Etcd中linearizable read實現

2021 年 6 月 27 日
筆記
etcd, Raft

linearizable

有點疑惑，不確定是現在瀏覽的版本沒開發完全，還是沒有按照論文的linearizable來實現。

按照論文所說，在客戶端請求的時候，實際上是一個強一致的 exactly once的過程。

在etcd中，只看到了read的 linearizable ，並且用到的地方是在諸如讀取節點列表，開始事務等操作中。

可以從2個層面來驗證寫與讀一致性

business data which stored in etcd

因為raft只有leader是寫的入口，所以保證數據的順序是可以在leader做處理的。

業務數據的順序，etcd並不能保證順序，因為入口之外的原因太多：

並發，業務方的數據是並發過來的，那麼到達leader的先後性無法保證

業務請求策略，業務數據是並發且被路由到不通的follower，到達leader的先後性也是無法保證的

網絡延遲，那更無法保證絕對的先後性了

所以leader是無法保證業務數據的絕對先後，這是由client或者說使用方來設計的，和數據庫是一樣的道理。

leader能保證的是，進入其內部後數據保存的一致性

所以在業務數據層面，etcd無法保證其先後性，除非提供特殊的協議，事務算半種，要絕對的一致性，得是嵌入或者包裝業務數據的協議。

所以我理解的是，沒有在業務數據層面用寫一致的必要。

application config data of etcd

etcd中實現讀一致的入口全部都是和應用配置相關的，例如節點列表、事務、降級，下圖是使用到的地方

判斷讀一致的邏輯是

confirmedIndex, err := s.requestCurrentIndex(leaderChangedNotifier, requestId)
if isStopped(err) {
   return
}
if err != nil {
   nr.notify(err)
   continue
}

trace.Step("read index received")

trace.AddField(traceutil.Field{Key: "readStateIndex", Value: confirmedIndex})

appliedIndex := s.getAppliedIndex()
trace.AddField(traceutil.Field{Key: "appliedIndex", Value: strconv.FormatUint(appliedIndex, 10)})

if appliedIndex < confirmedIndex {
   select {
   case <-s.applyWait.Wait(confirmedIndex):
   case <-s.stopping:
      return
   }
}
// unblock all l-reads requested at indices before confirmedIndex
nr.notify(nil)

requestCurrentIndex會返回當前leader正在處理的commitIndex，這裡設計很巧妙，簡單來說是返回commitIndex，然後節點和自己的appiledIndex相比較，直到appliedIndex >= commitIndex ，才算做讀一致完成。

結合讀一致使用的地方以及邏輯這2點，保證的是所有請求時當下leader中在處理的數據在集群內都被處理了，可能後面又變了，例如節點變更了，所以實際上是瞬時一致並且最終一致。

例如txn開啟事務，保證了請求時leader的數據都處理好了，因為leader要處理的數據也包括節點變更的配置數據。

所保證的是臟讀的場景對於單次請求是有效的，即單次請求是不會有臟讀的，但這次請求返回的數據與下次請求返回的數據仍然有可能不一致，所以是最終一致的。

寫一致是否有必要在這裡實現？

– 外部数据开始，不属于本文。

@[simp] theorem State.takeOrder_frame (f : Frame) :
    (s.takeOrder f).pending = s.pending ∧ (s.takeOrder f).time = s.time ∧ (s.takeOrder f).pinLow = s.pinLow ∧
    (s.takeOrder f).tables = s.tables ∧ (s.takeOrder f).contacts.raw = s.contacts.raw ∧
    (s.takeOrder f).contacts.filtered = s.contacts.filtered ∧
    (s.takeOrder f).contacts.persistence = s.contacts.persistence ∧ (s.takeOrder f).contacts.ind = s.contacts.ind ∧
    (s.takeOrder f).contacts.changePending = s.contacts.changePending ∧
    (s.takeOrder f).contacts.overrun = s.contacts.overrun ∧
    (s.takeOrder f).contacts.snapshot = s.contacts.snapshot ∧
    (s.takeOrder f).contacts.commanded = s.contacts.commanded ∧
    (s.takeOrder f).contacts.frozen = s.contacts.frozen ∧ (s.takeOrder f).taps.held = s.taps.held ∧
    (s.takeOrder f).taps.malformed = s.taps.malformed ∧ (s.takeOrder f).watch = s.watch ∧
    (s.takeOrder f).mgmt.selection = s.mgmt.selection ∧ (s.takeOrder f).mgmt.latch = s.mgmt.latch ∧
    (s.takeOrder f).mgmt.validator = s.mgmt.validator ∧ (s.takeOrder f).mgmt.params = s.mgmt.params ∧
    (s.takeOrder f).mgmt.locked = s.mgmt.locked ∧ (s.takeOrder f).mgmt.frame = s.mgmt.frame := by
  unfold State.takeOrder; try dsimp only
  (repeat' split) <;> simp

@[simp] theorem State.takeSample_frame (f : Frame) :
    (s.takeSample f).pending = s.pending ∧ (s.takeSample f).time = s.time ∧ (s.takeSample f).pinLow = s.pinLow ∧
    (s.takeSample f).tables = s.tables ∧ (s.takeSample f).contacts.raw = s.contacts.raw ∧
    (s.takeSample f).contacts.filtered = s.contacts.filtered ∧
    (s.takeSample f).contacts.persistence = s.contacts.persistence ∧
    (s.takeSample f).contacts.ind = s.contacts.ind ∧
    (s.takeSample f).contacts.changePending = s.contacts.changePending ∧
    (s.takeSample f).contacts.overrun = s.contacts.overrun ∧
    (s.takeSample f).contacts.snapshot = s.contacts.snapshot ∧
    (s.takeSample f).contacts.commanded = s.contacts.commanded ∧
    (s.takeSample f).contacts.frozen = s.contacts.frozen ∧ (s.takeSample f).taps.held = s.taps.held ∧
    (s.takeSample f).taps.malformed = s.taps.malformed ∧ (s.takeSample f).watch = s.watch ∧
    (s.takeSample f).mgmt.selection = s.mgmt.selection ∧ (s.takeSample f).mgmt.latch = s.mgmt.latch ∧
    (s.takeSample f).mgmt.validator = s.mgmt.validator ∧ (s.takeSample f).mgmt.params = s.mgmt.params ∧
    (s.takeSample f).mgmt.locked = s.mgmt.locked ∧ (s.takeSample f).mgmt.frame = s.mgmt.frame := by
  unfold State.takeSample; try dsimp only
  (repeat' split) <;> simp

@[simp] theorem State.returnExpire_frame :
    (s.returnExpire).pending = s.pending ∧ (s.returnExpire).time = s.time ∧ (s.returnExpire).pinLow = s.pinLow ∧
    (s.returnExpire).intake = s.intake ∧ (s.returnExpire).tables = s.tables ∧
    (s.returnExpire).contacts.raw = s.contacts.raw ∧ (s.returnExpire).contacts.filtered = s.contacts.filtered ∧
    (s.returnExpire).contacts.persistence = s.contacts.persistence ∧
    (s.returnExpire).contacts.ind = s.contacts.ind ∧
    (s.returnExpire).contacts.changePending = s.contacts.changePending ∧
    (s.returnExpire).contacts.overrun = s.contacts.overrun ∧
    (s.returnExpire).contacts.snapshot = s.contacts.snapshot ∧
    (s.returnExpire).contacts.commanded = s.contacts.commanded ∧
    (s.returnExpire).contacts.frozen = s.contacts.frozen ∧ (s.returnExpire).orderClamps = s.orderClamps ∧
    (s.returnExpire).taps.pourTimer = s.taps.pourTimer ∧ (s.returnExpire).taps.held = s.taps.held ∧
    (s.returnExpire).taps.tilt = s.taps.tilt ∧ (s.returnExpire).taps.ladle = s.taps.ladle ∧
    (s.returnExpire).taps.malformed = s.taps.malformed ∧ (s.returnExpire).watch = s.watch ∧
    (s.returnExpire).mgmt.selection = s.mgmt.selection ∧ (s.returnExpire).mgmt.latch = s.mgmt.latch ∧
    (s.returnExpire).mgmt.validator = s.mgmt.validator ∧ (s.returnExpire).mgmt.params = s.mgmt.params ∧
    (s.returnExpire).mgmt.locked = s.mgmt.locked ∧ (s.returnExpire).mgmt.frame = s.mgmt.frame := by
  unfold State.returnExpire; try dsimp only
  (repeat' split) <;> simp

end Sys2Proof.Machine
end

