theorem State.ended_spec (s0 v : State) (m : Option (Demand × Furnace)) (x : Causes) :
    Ended s0 v (if s0.testsPermit (s0.told v m) x m.isSome then (s0.told v m).permitTest else s0.told v m).driveOutputs m
      (s0.grants (s0.told v m) x m.isSome) := by
  rw [State.permit_spec]
  obtain ⟨t1, t2, t3, t4, t5, t6, t7, t8, t9, t10, t11, t12, t13, t14, t15⟩ := State.told_spec s0 v m
  generalize s0.told v m = w at *
  have ep : ∀ f, w.profile f = v.profile f := by intro f; unfold State.profile; rw [t5]
  have ec : ∀ t : State, t.power = (s0.remakeChanged v).power → t.tables = v.tables →
      cutOrder v t = cutOrder v (s0.remakeChanged v) :=
    fun t h1 h2 => cutOrder_congr rfl h1 (by rw [h2]; simp)
  cases s0.grants w x m.isSome with
  | none =>
    refine ⟨by simp [*], ?_, State.driveOutputs_level w, by simp [*], fun _ => by simp [*], fun _ k => (by cases k), ?_⟩
    · unfold State.driveOutputs; simp only [State.withContacts_contacts, t12]
    · rw [ec _ (by simp [*]) (by simp [*]), ← t15]
      simp [State.grantTold]
  | some r =>
    refine ⟨by simp [*], ?_, State.driveOutputs_level _, by simp [*], fun k => (by cases k), ?_, ?_⟩
    · unfold State.driveOutputs
      simp only [State.withContacts_contacts, State.withLoop_contacts, State.withTaps_contacts, t12]
    · rintro _ ⟨⟩
      simp [*]
    · rw [ec _ (by simp [*]) (by simp [*]), ← t15]
      simp [State.grantTold, ep]

/-- How `settle` ends an event, whatever it found. -/
theorem State.settle_end (s0 s : State) (x : Causes) : EventEnd s0 s (s0.settle s x) x := by
  rw [State.settle_eq]
  have M := (State.attempt_spec s0 s x).1
  have A := State.attempted_spec s0 s x
  dsimp only
  generalize (s0.attempt (s0.evaluated s) x).2 = m at M A ⊢
  generalize (s0.attempt (s0.evaluated s) x).1 = v at A ⊢
  have C := State.ended_spec s0 v m x
  have G := State.grants_iff s0 (s0.told v m) x m.isSome
  obtain ⟨t1, t2, t3, t4, t5, t6, t7, t8, t9, t10, t11, t12, t13, t14, t15⟩ := State.told_spec s0 v m
  generalize s0.grants (s0.told v m) x m.isSome = g at C G
  generalize (if s0.testsPermit (s0.told v m) x m.isSome then (s0.told v m).permitTest else s0.told v m).driveOutputs
    = t at C ⊢
  obtain ⟨e1, e2, e3, e4, e5, e6, e7, e8, e9, e10, e11⟩ := A.frame
  obtain ⟨c1, c2, c3, c4, c5, c6, c7, c8, c9, c10, c11⟩ := C.frame
  obtain ⟨_, rk, rr, ro⟩ := State.remakeChanged_spec s0 v
  have po : ∀ f : Furnace, t.power[f].ordered = v.power[f].ordered := by intro f; rw [C.power]; exact ro f
  have ai : t.allocInputs = v.allocInputs := State.allocInputs_congr c8 c9 c10 c5 c6 c4 c7 po
  have ds : ∀ f, t.demandOf f = v.demandOf f := fun f =>
    State.demandOf_congr f (by rw [c8]) c5 (by intro k; rw [c10]) c6 (by rw [c9]) c4 (po f)
  have pv : ∀ f, t.profile f = v.profile f := by intro f; unfold State.profile; rw [c5]
  have ps : ∀ f, v.profile f = s.profile f := by intro f; unfold State.profile; rw [e4]
  have pw : ∀ f, (s0.told v m).profile f = t.profile f := by intro f; unfold State.profile; rw [t5, c5]
  have vt := A.taps
  have tr : t.taps.ready = v.taps.ready ∧ t.taps.queue = v.taps.queue ∧ t.taps.dipAge = v.taps.dipAge := by
    cases g with
    | none => rw [C.kept rfl]; exact ⟨rfl, rfl, rfl⟩
    | some r => rw [C.granted r rfl]; exact ⟨rfl, rfl, rfl⟩
  refine
    { pending := c1.trans e1, time := c2.trans e2, pinLow := c3.trans e9, intake := c4.trans e3, tables := c5.trans e4,
      orderClamps := c11.trans e10, watch := c6.trans e5, mgmt := c7.trans e6,
      contacts := by have := C.contacts; rwa [e11] at this,
      outputs := C.outputs,
      water := ?_, circuits := ?_, ready := ?_, taps := ?_, tap := ⟨m, g, M, ?_, ?_⟩, holding := ?_, kept := ?_,
      remade := ?_ }
  · intro k h1 h2 h3
    rw [c10, A.circuits, if_pos ⟨(waterMoved_iff s0 s k).2 h1, h2, h3⟩]
  · intro k h
    rw [c10, A.circuits, if_neg (by rw [waterMoved_iff]; exact h)]
  · intro f
    have r : t.isReady f = v.isReady f :=
      State.isReady_congr f (by rw [c8]) c5 tr.2.2 (by intro k; rw [c10]) c6
    rw [r, ← A.ready f, Taps.readyFurnaces, Taps.readyFurnaces, tr.1]
  · cases g with
    | none => rw [C.kept rfl, vt]
    | some r => rw [C.granted r rfl, vt]
  · intro r
    rw [G r, t13, t14, t4, t7, ← C.power, pw]
    have hb : m.isSome = true ↔ m ≠ none := by cases m <;> simp
    rw [hb, vt, e3, e6]
    constructor
    · rintro ⟨⟨a1, a2⟩, a3, a4, a5, a6, a7⟩
      exact ⟨Prod.ext a1 a2, a3, a4, a5, a6, a7⟩
    · rintro ⟨a1, a3, a4, a5, a6, a7⟩
      exact ⟨⟨congrArg Prod.fst a1, congrArg Prod.snd a1⟩, a3, a4, a5, a6, a7⟩
  · refine ⟨by rw [c8]; exact A.heats, by rw [tr.2.1, vt], by rw [tr.1, vt], ?_, ?_, ?_⟩
    · intro k
      rw [C.kept k, vt]; exact ⟨rfl, rfl⟩
    · intro r k
      rw [C.granted r k, vt, pv, c2, e6]; exact ⟨rfl, rfl, rfl⟩
    · rw [C.loop, e7, cutOrder_congr e8 rfl rfl, State.assignedTold_congr e6, State.grantTold_congr c5]
  · intro f
    have := A.holding f
    rw [c9, c8, pv, ps, c2, e2]
    exact this
  · intro h; rw [ai] at h; rw [C.power, rk h, e8]
  · intro h f
    rw [ai] at h
    dsimp only
    rw [ds f, State.demands_congr ds, State.served_congr c8 c7, C.power, rr h f, State.applyGrant_same, e8, c2, c7, pv]

/-- What an event's end moves of the loop port besides placements. -/
theorem TapEnd.placed {s u t : State} {m : Option (Demand × Furnace)} {g : Option Pour} (h : TapEnd s u t m g) :
    Placed u.loop t.loop := by
  have hc : ∀ (l : List Furnace) (a : LoopPort), Placed a (l.foldl (cutOrder u t) a) := by
    intro l
    induction l with
    | nil => exact fun a => Placed.refl a
    | cons f l ih =>
      intro a
      refine Placed.trans ?_ (ih _)
      unfold cutOrder
      dsimp only
      split
      · exact placeOrder_placed _ _ _
      · exact Placed.refl _
  rw [h.loop]
  cases m <;> cases g
  · exact hc _ _
  · exact (hc _ _).trans (placePermit_placed _ _ _)
  · exact (hc _ _).trans (placeStatus_placed _ _)
  · exact ((hc _ _).trans (placeStatus_placed _ _)).trans (placePermit_placed _ _ _)

end Sys2Proof.Machine
end

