theorem PointKind.code_range (k : PointKind) : 1 ≤ k.code ∧ k.code ≤ 10 := by cases k <;> decide

theorem PointKind.ownerOk_iff {k : PointKind} {o : Nat} :
    k.ownerOk o = true ↔ k.limits.1.1 ≤ o ∧ o ≤ k.limits.1.2 := by
  cases k <;> simp [PointKind.ownerOk, PointKind.limits, within_iff]

theorem PointKind.span_eq (k : PointKind) : k.span = k.limits.2 := by cases k <;> rfl

theorem PointKind.alone_iff {k : PointKind} : k.alone = true ↔ k ≠ .dipTemp ∧ k ≠ .chargeMass := by
  cases k <;> simp [PointKind.alone]


/-- The owner of an entry of a kind is right: in range, and of no lower entry of a kind that stands alone. -/
theorem pointOwner_iff {m : Image} {i : PointNo} {k : PointKind} (kind : (pointEntry m i).kind = some k) :
    (!k.ownerOk (pointEntry m i).owner.toNat || (k.alone && (entriesBefore m i).any fun o =>
        decide (o.kindCode = (pointEntry m i).kindCode) && decide (o.owner = (pointEntry m i).owner))) = false
    ↔ ∀ k', (pointEntry m i).kind = some k' →
      (k'.limits.1.1 ≤ (pointEntry m i).owner.toNat ∧ (pointEntry m i).owner.toNat ≤ k'.limits.1.2)
        ∧ (k' ≠ .dipTemp → k' ≠ .chargeMass →
          ∀ j < i, ¬((pointEntry m j).kind = some k' ∧ (pointEntry m j).owner = (pointEntry m i).owner)) := by
  have code (j : PointNo) : (pointEntry m j).kindCode = (pointEntry m i).kindCode ↔ (pointEntry m j).kind = some k := by
    refine ⟨fun same => by rw [PointEntry.kind, same]; exact kind, fun other => BitVec.eq_of_toNat_eq ?_⟩
    exact (pointKindOf_eq other).trans (pointKindOf_eq kind).symm
  have lower : ((entriesBefore m i).any fun o =>
        decide (o.kindCode = (pointEntry m i).kindCode) && decide (o.owner = (pointEntry m i).owner)) = false
      ↔ ∀ j < i, ¬((pointEntry m j).kind = some k ∧ (pointEntry m j).owner = (pointEntry m i).owner) := by
    rw [entriesBefore_any]
    simp only [Bool.and_eq_false_iff, decide_eq_false_iff_not, code, not_and_or]
  simp only [kind, Option.some.injEq, forall_eq', Bool.or_eq_false_iff, Bool.not_eq_false', PointKind.ownerOk_iff,
    Bool.and_eq_false_imp, lower, PointKind.alone_iff, and_imp]

/-- The fields of an entry of a kind are in range and in order. -/
theorem pointRange_iff {e : PointEntry} {k : PointKind} (kind : e.kind = some k) :
    e.rangeBad k = false ↔ ∀ k', e.kind = some k' → e.station ≠ 0 ∧ e.station ≠ 255 ∧ 1 ≤ e.den ∧ e.den ≤ 1000
      ∧ k'.limits.2.1 ≤ e.low ∧ e.low ≤ e.high ∧ e.high ≤ k'.limits.2.2
      ∧ 10 ≤ e.interval ∧ e.interval ≤ 10000 ∧ (e.limit = 0 ∨ (50 ≤ e.limit ∧ e.limit ≤ 60000)) := by
  simp only [kind, Option.some.injEq, forall_eq', PointEntry.rangeBad, PointKind.span_eq, Bool.or_eq_false_iff,
    decide_eq_false_iff_not, Bool.not_eq_false', Bool.or_eq_true, decide_eq_true_eq, within_iff, withinInt_iff]
  generalize k.limits.2 = span
  constructor
  · rintro ⟨⟨⟨⟨⟨⟨⟨station, top⟩, den⟩, order⟩, low⟩, high⟩, interval⟩, limit⟩
    exact ⟨station, top, den.1, den.2, low.1, Int.not_lt.1 order, high.2, interval.1, interval.2, limit⟩
  · rintro ⟨station, top, den, den', low, order, high, interval, interval', limit⟩
    exact ⟨⟨⟨⟨⟨⟨⟨station, top⟩, den, den'⟩, Int.not_lt.2 order⟩, low, order.trans high⟩, low.trans order, high⟩,
      interval, interval'⟩, limit⟩

/-- What the check of an entry finds, against the checks of R21 and R37. -/
theorem checkPoint_decides (m : Image) (i : PointNo) : Decides (checkPoint m i) (pointChecks m i) := by
  unfold checkPoint pointChecks
  dsimp only
  by_cases used : (pointEntry m i).used = true
  · rw [if_neg (by simp [used]), if_pos used]
    split
    next none => exact ⟨fun good => absurd good (pointKindOf_none none), fun _ => rfl⟩
    next k kind =>
      refine ⟨fun _ => ?_, fun bad => absurd (pointKindOf_eq kind ▸ k.code_range) bad⟩
      refine Decides.failIf_cons (pointOwner_iff kind) fun _ => ?_
      refine Decides.failIf_cons (pointRange_iff kind) fun _ => ?_
      refine Decides.failIf_cons ?_ fun _ => Decides.nil
      rw [entriesBefore_any]
      simp
  · rw [if_pos (by simp [used]), if_neg used]
    rfl

/-! ### The profile and cooling tables (R37, R133, R134) -/

/-- A station that can be addressed. -/
theorem station_iff (b : Byte) : within 1 b.toNat 254 = true ↔ b ≠ 0 ∧ b ≠ 255 := by
  rw [within_iff]
  bv_omega

theorem Profile.inRange_iff {p : Profile} (rated : 0 < p.rated) :
    (!p.inRange) = false ↔ p.rated ≤ 60000 ∧ (100 ≤ p.capacity ∧ p.capacity ≤ 200000) ∧ p.heel ≤ p.capacity
      ∧ (1000 ≤ p.holdLow ∧ p.holdLow ≤ p.holdHigh ∧ p.holdHigh ≤ 1800)
      ∧ (1000 ≤ p.tapLow ∧ p.tapLow ≤ p.tapHigh ∧ p.tapHigh ≤ 1800)
      ∧ (1 ≤ p.maxHold ∧ p.maxHold ≤ 480)
      ∧ (500 ≤ p.meltEnergy ∧ p.meltEnergy ≤ 3000) ∧ (500 ≤ p.heatCapacity ∧ p.heatCapacity ≤ 1200)
      ∧ (1000 ≤ p.liquidus ∧ p.liquidus ≤ 1400) ∧ p.loss ≤ 2000
      ∧ p.unsupervised ≤ p.rated ∧ p.tiltCeiling ≤ p.rated
      ∧ (p.min ≤ p.mid ∧ p.mid ≤ p.boost ∧ p.boost ≤ p.rated)
      ∧ (1 ≤ p.rampStep ∧ p.rampStep ≤ 60000) ∧ (50 ≤ p.rampInterval ∧ p.rampInterval ≤ 2000)
      ∧ (10 ≤ p.tolerance ∧ p.tolerance ≤ 10000) ∧ (200 ≤ p.followWindow ∧ p.followWindow ≤ 20000)
      ∧ (p.inverter ≠ 0 ∧ p.inverter ≠ 255) ∧ (p.drive ≠ 0 ∧ p.drive ≠ 255)
      ∧ (1 ≤ p.minTap ∧ p.minTap ≤ p.capacity) := by
  rw [← station_iff, ← station_iff]
  simp only [Profile.inRange, Bool.not_eq_false', Bool.and_eq_true, within_iff, withinInt_iff, decide_eq_true_eq]
  omega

如果這次的請求要求寫一致，那麼下次請求就要依賴於這次請求的寫一致，這次請求還沒結束，後面的請求全部都要wating，並且無窮級聯下去。所以選擇了最終一致來應對寫一致。這是個典型的base。

結合以上2個層面的分析，寫一致在業務數據層面是由使用方來設計，配置數據層面是由最終一致代替。

讀一致業務數據層面也是由使用方來設計，配置數據層面保證當次請求的讀取沒有臟數據，也由最終一致代替。

Raft log replication flow

還是得放上這張圖，因為整個通訊過程仍然是遵照raft消息的方式，只不過這裡用的消息類型是 MsgReadIndex，同proposal的區別是沒有commit的過程，僅僅是將MsgReadIndex消息發送給leader，leader會回復ReadIndexResp。

Logic flow

Trigger linearizable read

讀一致的入口在上面已列舉，此處隨意找一個

func (s *EtcdServer) Txn(ctx context.Context, r *pb.TxnRequest) (*pb.TxnResponse, error) {
   if isTxnReadonly(r) {
      trace := traceutil.New("transaction",
         s.Logger(),
         traceutil.Field{Key: "read_only", Value: true},
      )
      ctx = context.WithValue(ctx, traceutil.TraceKey, trace)
      if !isTxnSerializable(r) {
         err := s.linearizableReadNotify(ctx)
         trace.Step("agreement among raft nodes before linearized reading")
         if err != nil {
            return nil, err
         }
      }

s.linearizableReadNotify(ctx)，等待讀一致處理完成

開始讀一致的邏輯

func (s *EtcdServer) linearizableReadNotify(ctx context.Context) error {
   s.readMu.RLock()
   nc := s.readNotifier
   s.readMu.RUnlock()

   // signal linearizable loop for current notify if it hasn't been already
   select {
   case s.readwaitc <- struct{}{}:
   default:
   }

   // wait for read state notification
   select {
   case <-nc.c:
      return nc.err
   case <-ctx.Done():
      return ctx.Err()
   case <-s.done:
      return ErrStopped
   }
}

這是與 linearizableReadLoop 相互通訊的膠水函數

s.readwaitc 觸發linearizableReadLoop邏輯開始查詢readindex

s.readNotifier 返回信號表明讀一致處理完成

Read loop on server starting

在server 啟動時，會啟動讀一致的自旋，即上面處理讀一致的邏輯

func (s *EtcdServer) linearizableReadLoop() {
   for {
      requestId := s.reqIDGen.Next()
      leaderChangedNotifier := s.LeaderChangedNotify()
      select {
      case <-leaderChangedNotifier:
         continue
      case <-s.readwaitc:
      case <-s.stopping:
         return
      }

      // as a single loop is can unlock multiple reads, it is not very useful
      // to propagate the trace from Txn or Range.
      trace := traceutil.New("linearizableReadLoop", s.Logger())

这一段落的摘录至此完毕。